## WHAT THE TASK ASKS:
Your reply should hold the line containing "def execCmdZero (s" and every later line of the records, reproduced exactly, and no other lines.

## Stored items:
════════════════

-- ==== Sys2Proof/Machine/Commands.lean ====
section
/-! DEFINITION. Machine/Commands.lean: the meanings of the three command-byte rows, CMD_ZERO, CMD_WRITE and CMD_READ: the
byte reaches the device's command register by one committed write (10_state.md R31, 20_memory.md R53). A command byte is
no request: it has no outcome (log entry 5). -/

namespace Sys2Proof.Machine

/-- One command byte written to `CMD` and committed. -/
def commandOp (v : Byte) (s : State) : State := s.writeCommitted .cmd v

/-- The meaning of `CMD_ZERO`: the byte 0, which starts no bus operation (30_encoding.md R65, 20_memory.md R53). -/
def execCmdZero (s : State) : Host.Outcome State Fault Refusal := whenReady s fun s => .next (commandOp 0 s)

/-- The meaning of `CMD_WRITE`: start, stop and ack as given, write forced on (30_encoding.md R63). -/
def execCmdWrite (sta sto ack : Bool) (s : State) : Host.Outcome State Fault Refusal :=
  whenReady s fun s => .next (commandOp (writeCommand s.params { sta := sta, sto := sto, ack := ack }) s)

/-- The meaning of `CMD_READ`: start, stop and ack as given, read forced on (30_encoding.md R64). -/
def execCmdRead (sta sto ack : Bool) (s : State) : Host.Outcome State Fault Refusal :=
  whenReady s fun s => .next (commandOp (readCommand s.params { sta := sta, sto := sto, ack := ack }) s)

end Sys2Proof.Machine
end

════════════════

## REPLY TO THE EXERCISE:
def execCmdZero (s : State) : Host.Outcome State Fault Refusal := whenReady s fun s => .next (commandOp 0 s)

/-- The meaning of `CMD_WRITE`: start, stop and ack as given, write forced on (30_encoding.md R63). -/
def execCmdWrite (sta sto ack : Bool) (s : State) : Host.Outcome State Fault Refusal :=
  whenReady s fun s => .next (commandOp (writeCommand s.params { sta := sta, sto := sto, ack := ack }) s)

/-- The meaning of `CMD_READ`: start, stop and ack as given, read forced on (30_encoding.md R64). -/
def execCmdRead (sta sto ack : Bool) (s : State) : Host.Outcome State Fault Refusal :=
  whenReady s fun s => .next (commandOp (readCommand s.params { sta := sta, sto := sto, ack := ack }) s)

end Sys2Proof.Machine
end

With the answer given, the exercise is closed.